Latissimus dorsi. The latissimus dorsi muscles are located in the mid-back. They rotate and extend the shoulder joint. Fish pose strengthens the lats, which engage as the chest rises and the shoulders open.
Erector spinae. The erector spinae is a bundle of muscles and tendons in the back that control extension and rotation. Because they are responsible for straightening the back, the strength of the erector spinae muscles are closely linked with posture. Back bending poses, like fish pose, engage the erector spinae.
How to do the Matsyasana Pose
- Begin lying supine on the mat. Bring your knees and ankles together and extend your legs straight towards the front of the mat.
- Tuck your fingers, palms down, under your buttocks to support your hips throughout the pose. Keeping your forearms close to your body, plant your elbows by your sides.
- Inhale. Lift off of your elbows and arms to raise the stomach and chest and arch your back against the mat.
- Depending on the flexibility of your back, plant either the back of your head or the top of your head against the mat. To avoid compressing your neck in fish pose, don’t put unnecessary weight on your head in this step. Instead, take the weight in your elbows, buttocks, and heels. Keep your mouth closed.
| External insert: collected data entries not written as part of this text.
-- ==== Sys2Proof/Machine/Flags.lean ====
section
/-! DEFINITION. Machine/Flags.lean: the one-bit conditions the state machines test and the flag they write: `full`
(R34, R155), the growth tests (R188, R240), the ratio check's conditions (R190), when a code can be fetched (R52, R224)
and the no-progress test (R194, R198, R250, R254). -/

namespace Sys2Proof.Machine

/-- `free_ent = 2^maxbits`: the code space is exhausted (R26, R34). -/
def exhausted (maxbits freeEnt : Nat) : Bool := decide (freeEnt = 2 ^ maxbits)

/-- The compress side widens (R188): `n_bits < maxbits and free_ent > 2^n_bits`. -/
def cWidens (s : State) : Bool := decide (s.nBits < s.maxbits) && decide (2 ^ s.nBits < s.freeEnt)

/-- The decompress side widens (R240): `free_ent > 2^n_bits - 1 and n_bits < maxbits`. -/
def dWidens (s : State) : Bool := decide (2 ^ s.nBits - 1 < s.freeEnt) && decide (s.nBits < s.maxbits)

/-- The ratio check is due (R190): `full = 1 and block_mode = 1 and bytes_in >= checkpoint`. -/
def ratioDue (s : State) : Bool := s.full && s.blockMode && decide (s.checkpoint ≤ s.bytesIn)

/-- `bytes_out = bit_position div 8` (R38). -/
def bytesOut (s : State) : Nat := s.bitPosition / 8

/-- The ratio has not improved (R190): `rn <= ratio_prev`. -/
def notImproved (rn prev : Config.RatioT) : Bool := Config.RatioT.le rn prev

/-- A whole header is buffered and awaited (R224). -/
def headerReady (s : State) : Bool := decide (s.dphase = .header) && decide (24 ≤ s.ibits)

/-- A whole code is buffered and awaited (R52, R224). -/
def codeReady (s : State) : Bool :=
  !decide (s.dphase = .header) && decide (s.iskip = 0) && decide (s.nBits ≤ s.avail)

/-- A zero-capacity call that did nothing at all (R194, R198, R250, R254; D22). -/
def noProgress (steps outCap : Nat) : Bool := decide (steps = 0) && decide (outCap = 0)

/-- The alignment origin after a growth step (R29, R188, R240): moved to the cursor only if `ALIGN_ORIGIN = RUN`. -/
def originAfterGrowth (bitPosition alignBase : Nat) : Nat :=
  match Config.alignOrigin with
  | .run => bitPosition
  | .epoch => alignBase

end Sys2Proof.Machine
end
- Push your chest upwards to open the heart and deepen the backbend. If, however, you feel any strain in the neck, stop.
- Breath and hold the pose.
- Exhale and untuck your head. Slowly, lower your head and your spine onto the mat. Hug your knees to your chest to counter the backbend.
Modifications and Props
Cushion the head with a folded blanket. Regardless of what part of your head you plant on the mat, placing a folded blanket beneath your head cushions the impact and helps prevent neck compression.
Bolster up a weak back. Take pressure off your lower back and rib cage by placing a bolster, block, or rolled up blanket along your spine. This prop supports the back muscles in backbend, preventing strain. If possible, position the prop so that you can lean your head back over the top to open the throat and, ideally, make contact with the mat.
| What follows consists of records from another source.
/-- R135: REALIGN and its properties. On every other operand, where R135 states no result, that REALIGN, C_REALIGN and
D_REALIGN complete with a free position no lower than the cursor and with every other effect of R136 and R137 is the
model's choice (log 22). -/
def Obligations.RealignMovesToTheGroupBoundary : Prop :=
  (∀ (pos base w : Nat) (s : State), base ≤ pos → 9 ≤ w → w ≤ 16 →
    ∃ r, exec (.realign pos base w) s = .next (s.withResult (.position r)) ∧
      r = base + ((pos - base + 8 * w - 1) / (8 * w)) * (8 * w) ∧
      pos ≤ r ∧ r < pos + 8 * w ∧ (r - base) % (8 * w) = 0 ∧ ((pos - base) % (8 * w) = 0 → r = pos) ∧
      exec (.realign r base w) s = .next (s.withResult (.position r)) ∧ r % 8 = base % 8) ∧
  (∀ (pos base w : Nat) (s : State), ∃ d,
    exec (.realign pos base w) s = .next (s.withResult (.position (pos + d))) ∧
    (pos = s.bitPosition → base = s.alignBase →
      exec (.cRealign w) s =
        .next (({ s with obits := s.obits + d, bitPosition := s.bitPosition + d }).withResult .unit) ∧
      exec (.dRealign w) s = exec .dSkip { s with bitPosition := s.bitPosition + d, iskip := s.iskip + d } ∧
      (s.ipos ≤ s.ibits → ∃ t, exec (.dRealign w) s = .next t ∧ t.bitPosition = s.bitPosition + d)))

/-- R136: C_REALIGN counts the padding in `obits` and moves the cursor; no byte is written. -/
def Obligations.CRealignPadsTheOutput : Prop :=
  ∀ (w : Nat) (s : State), s.alignBase ≤ s.bitPosition → 9 ≤ w → w ≤ 16 →
    ∃ p, p < 8 * w ∧ s.bitPosition + p = realignTo s.bitPosition s.alignBase w ∧
      exec (.cRealign w) s =
        .next (({ s with obits := s.obits + p, bitPosition := s.bitPosition + p }).withResult .unit)

/-- R137: D_REALIGN moves the cursor and discards the padding, the buffered part at once. -/
def Obligations.DRealignDiscardsThePadding : Prop :=
  ∀ (w : Nat) (s : State), s.alignBase ≤ s.bitPosition → 9 ≤ w → w ≤ 16 → s.ipos ≤ s.ibits →
    ∃ t, exec (.dRealign w) s = .next t ∧
      t = ({ s with
        bitPosition := t.bitPosition, iskip := t.iskip, ipos := t.ipos, ibits := t.ibits,
        ibuf := t.ibuf }).withResult .unit ∧ DRealigned w s t

/-- R139: C_PUT is PUT_CODE on `obuf` at `obits`, advancing `obits` and `bit_position` by the width. For a
width outside 9 to 16, a code that does not fit it or an `obits` past the bounds of R139, that it follows the pseudocode
is the model's choice (log 12). -/
def Obligations.CPutAppendsTheCode : Prop :=
  ∀ (code : Code) (w : Nat) (s : State), s.obits / 8 + 2 < 32 → Written 32 s.obuf →
    ∃ m, exec (.putCode .obuf s.obits code w) s =
        .next (({ s with obuf := m }).withResult (.position (s.obits + w))) ∧
      exec (.cPut code w) s = .next (({ s with
        obuf := m, obits := s.obits + w, bitPosition := s.bitPosition + w }).withResult .unit) ∧
      (TailZero s → 9 ≤ w → w ≤ 16 → code.toNat < 2 ^ w →
        ∀ i, bufBit m i =
          if i < s.obits then bufBit s.obuf i
          else if i < s.obits + w then code.getLsbD (i - s.obits) else false)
Bring the bottoms of your feet together to open the hips. Traditionally, the legs are crossed in yoga fish pose, which opens up the hip joints. Get the benefits of this hip opener, without the strained knees, by bending your knees to the sides and bringing the bottoms of your feet together in step five (above). Press your knees towards the mat in step six.
Swarmi Satyananda Saraswati’s Fish Pose (Matsyasana). This variation is the full, traditional pose. Instead of extending the legs in step one (above), bring your legs into lotus pose (padmasana) by crossing your legs, right over left, and placing your feet in the creases of the opposite hip joints. In step five, take your hands out from under your hips and take a hold of your feet with the opposite hand. Repeat the pose with the left leg crossed over the right.
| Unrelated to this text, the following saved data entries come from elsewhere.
theorem realignTo_mod_eight {pos base w : Nat} (h : base ≤ pos) (hw : 0 < w) :
    realignTo pos base w % 8 = base % 8 := by
  obtain ⟨h1, -, h3⟩ := realignTo_bounds h hw
  obtain ⟨b, hb⟩ := Nat.dvd_of_mod_eq_zero h3
  have : realignTo pos base w = base + 8 * (w * b) := by rw [← Nat.mul_assoc]; omega
  omega

/-! ## The staging buffers -/

/-- C_REALIGN by how far REALIGN goes, on every operand (R136). -/
theorem cRealign_of_eq {w d : Nat} {s : State} (h : realign s.bitPosition s.alignBase w = s.bitPosition + d) :
    cRealign w s = { s with obits := s.obits + d, bitPosition := s.bitPosition + d } := by
  simp only [cRealign, h, Nat.add_sub_cancel_left]

/-- D_REALIGN by how far REALIGN goes, on every operand (R137). -/
theorem dRealign_of_eq {w d : Nat} {s : State} (h : realign s.bitPosition s.alignBase w = s.bitPosition + d) :
    dRealign w s = dSkip { s with bitPosition := s.bitPosition + d, iskip := s.iskip + d } := by
  simp only [dRealign, h, Nat.add_sub_cancel_left]

/-- C_REALIGN within its domain (R136). -/
theorem cRealign_eq {w : Nat} {s : State} (h : s.alignBase ≤ s.bitPosition) (hw : 0 < w) :
    cRealign w s = { s with
      obits := s.obits + padding s.bitPosition s.alignBase w
      bitPosition := s.bitPosition + padding s.bitPosition s.alignBase w } := by
  have := (realignTo_bounds h hw).1
  exact cRealign_of_eq (by rw [realign_eq h hw]; unfold padding; omega)

theorem padding_lt {pos base w : Nat} (h : base ≤ pos) (hw : 0 < w) : padding pos base w < 8 * w := by
  have := realignTo_bounds h hw
  unfold padding; omega

theorem add_padding {pos base w : Nat} (h : base ≤ pos) (hw : 0 < w) :
    pos + padding pos base w = realignTo pos base w := by
  have := realignTo_bounds h hw
  unfold padding; omega

/-- C_PUT on a written buffer with room for the window (R139). -/
theorem cPut_ok {code : Code} {w : Nat} {s : State} (hk : s.obits / 8 + 2 < 32) (hw : Written 32 s.obuf) :
    ∃ m, putCodeIn .obuf 32 s.obuf s.obits code = .ok m ∧
      cPut code w s = .ok { s with obuf := m, obits := s.obits + w, bitPosition := s.bitPosition + w } ∧
      Written 32 m ∧
      (∀ i, bufBit m i = (bufBit s.obuf i || (decide (s.obits ≤ i) && code.getLsbD (i - s.obits)))) := by
  obtain ⟨m, e, hm, hb, -⟩ := putCodeIn_written (name := .obuf) code hk hw
  refine ⟨m, e, ?_, hm, hb⟩
  unfold cPut
  rw [show Config.obufBytes = 32 from rfl, e, Res.ok_bind]

/-- The bits of the staged output after C_PUT of a code that fits (R132, R43 (d)). -/
theorem bits_after_put {s : State} {code : Code} {w : Nat} {m : Mem Byte} (ht : TailZero s) (hc : code.toNat < 2 ^ w)
    (hb : ∀ i, bufBit m i = (bufBit s.obuf i || (decide (s.obits ≤ i) && code.getLsbD (i - s.obits)))) (i : Nat) :
    bufBit m i = if i < s.obits then bufBit s.obuf i
      else if i < s.obits + w then code.getLsbD (i - s.obits) else false := by
  rw [hb]
  by_cases h1 : i < s.obits
  · simp [h1, show ¬ s.obits ≤ i by omega]
  · have : bufBit s.obuf i = false := ht i (by omega)
    by_cases h2 : i < s.obits + w
    · simp [h1, h2, this, show s.obits ≤ i by omega]
    · have : code.getLsbD (i - s.obits) = false := by
        rw [BitVec.getLsbD]
        exact Nat.testBit_lt_two_pow (lt_of_lt_of_le hc (Nat.pow_le_pow_right (by omega) (by omega)))
      simp [h1, h2, this, ht i (by omega)]

/-- `n` shifts of the input buffer (R141). -/
def dropMany : Nat → Mem Byte → Mem Byte
  | 0, m => m
  | n + 1, m => dropMany n (Mem.shiftDown 4 0#8 m)

theorem get_dropMany (n : Nat) (m : Mem Byte) {a : Nat} (ha : a < 4) :
    Mem.get (dropMany n m) a = if a + n < 4 then Mem.get m (a + n) else some 0#8 := by
  induction n generalizing m with
  | zero => simp [dropMany, ha]
  | succ n ih =>
    rw [dropMany, ih]
    by_cases h : a + n < 4
    · rw [if_pos h, Mem.get_shiftDown _ _ _ h]; rfl
    · rw [if_neg h, if_neg (by omega)]

theorem dropMany_wf (n : Nat) {m : Mem Byte} (h : Mem.wf 4 m = true) : Mem.wf 4 (dropMany n m) = true := by
  induction n generalizing m with
  | zero => exact h
  | succ n ih => exact ih (Mem.wf_shiftDown _ h (by omega))

theorem dropBytes_ok (n : Nat) (s : State) (h : 8 * n ≤ s.ipos) (hi : s.ipos ≤ s.ibits) :
    dropBytes n s = .ok { s with
      ibuf := dropMany n s.ibuf, ipos := s.ipos - 8 * n, ibits := s.ibits - 8 * n } := by
  induction n generalizing s with
  | zero => rfl
  | succ n ih =>
    rw [dropBytes, dropByte, if_pos (by omega), Res.ok_bind, ih _ (by simp only; omega) (by simp only; omega)]
    simp only [dropMany, Config.ibufBytes]
    congr 2 <;> omega

/-- IBUF_COMPACT (R141). -/
theorem ibufCompact_ok {s : State} (hi : s.ipos ≤ s.ibits) :
    ibufCompact s = .ok { s with
      ibuf := dropMany (s.ipos / 8) s.ibuf, ipos := s.ipos % 8, ibits := s.ibits - 8 * (s.ipos / 8) } := by
  rw [ibufCompact, dropBytes_ok _ _ (by omega) hi]
  congr 2; omega

/-- The state after the input cursor moved by `k` and the buffer was compacted. -/
def State.advance (s : State) (k : Nat) : State :=
  { s with
    ibuf := dropMany ((s.ipos + k) / 8) s.ibuf
    ipos := (s.ipos + k) % 8
    ibits := s.ibits - 8 * ((s.ipos + k) / 8) }

theorem advance_advanced (s : State) (k : Nat) : Advanced k s (s.advance k) :=
  ⟨rfl, rfl, fun _ ha => get_dropMany _ _ ha⟩

/-- D_SKIP (R142). -/
theorem dSkip_ok {s : State} (hi : s.ipos ≤ s.ibits) :
    dSkip s = .ok (({ s with iskip := s.iskip - min s.iskip s.avail } : State).advance (min s.iskip s.avail)) := by
  unfold dSkip
  rw [ibufCompact_ok]
  · rfl
  · simp only [State.avail]; omega

/-- D_REALIGN (R137). -/
theorem dRealign_ok {w : Nat} {s : State} (h : s.alignBase ≤ s.bitPosition) (hw : 0 < w) (hi : s.ipos ≤ s.ibits) :
    dRealign w s = .ok (({ s with
      bitPosition := realignTo s.bitPosition s.alignBase w
      iskip := s.iskip + padding s.bitPosition s.alignBase w -
        min (s.iskip + padding s.bitPosition s.alignBase w) s.avail } : State).advance
          (min (s.iskip + padding s.bitPosition s.alignBase w) s.avail)) := by
  unfold dRealign
  rw [realign_eq h hw, dSkip_ok]
  · rfl
  · exact hi

/-- D_GET within its precondition (R140). -/
theorem dGet_ok {s : State} (hp : s.ipos < 8) (hw : s.nBits ≤ 16) (ha : s.ipos + s.nBits ≤ s.ibits)
    (hm : Written 4 s.ibuf) :
    ∃ c : Code, c.toNat = streamValue s.ibuf s.ipos s.nBits ∧
      dGet s = .ok (c, ({ s with bitPosition := s.bitPosition + s.nBits } : State).advance s.nBits) := by
  obtain ⟨c, e, hc⟩ := getCodeIn_written (name := .ibuf) (off := s.ipos) (w := s.nBits) (size := 4)
    (by omega) hm hw
  refine ⟨c, hc, ?_⟩
  unfold dGet
  rw [show Config.ibufBytes = 4 from rfl, e, Res.ok_bind, ibufCompact_ok (by simpa using ha)]
  rfl

/-- D_TAKE (R143). -/
theorem dTake_ok {b : Byte} {s : State} (h : s.ibits / 8 < 4) :
    dTake b s = dSkip { s with ibuf := Mem.put s.ibuf (s.ibits / 8) b, ibits := s.ibits + 8 } := by
  unfold dTake
  rw [show Config.ibufBytes = 4 from rfl, writeMem_ok h, Res.ok_bind]

end Sys2Proof.Machine
end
Swarmi Satyananda Saraswati’s Fish Pose, Variation I (Matsyasana). This variation provides more support for the head, but also puts more weight onto the head, buttocks, thighs, and heels. In step five (above), take your hands out from under your hips and, interlocking your fingers, place them underneath your head.
Swarmi Satyananda Saraswati’s Fish Pose, Variation II (Matsyasana). This variation is halfway between the traditional yoga fish pose and the modified version we practice most commonly in the west. In step one (above), bring your legs into half lotus pose (ardha padmasana) by crossing your legs, right over left, and tucking your right heel into your left hip crease. In step five, take your hands out from under your hips and take a hold of your right foot with both hands. Repeat the pose with the left leg crossed over the right.
Flying Fish Pose (Matsyasana). This variation is a strengthening pose that builds greater strength in the back, relative to the normal pose, and engages the thigh and upper arm muscles, which the normal pose does not. In step five (above), lift the feet approximately 45 degrees off the mat. Then, raise your arms. Like your legs, angle them at 45 degrees relative to the mat. Breath and hold the pose.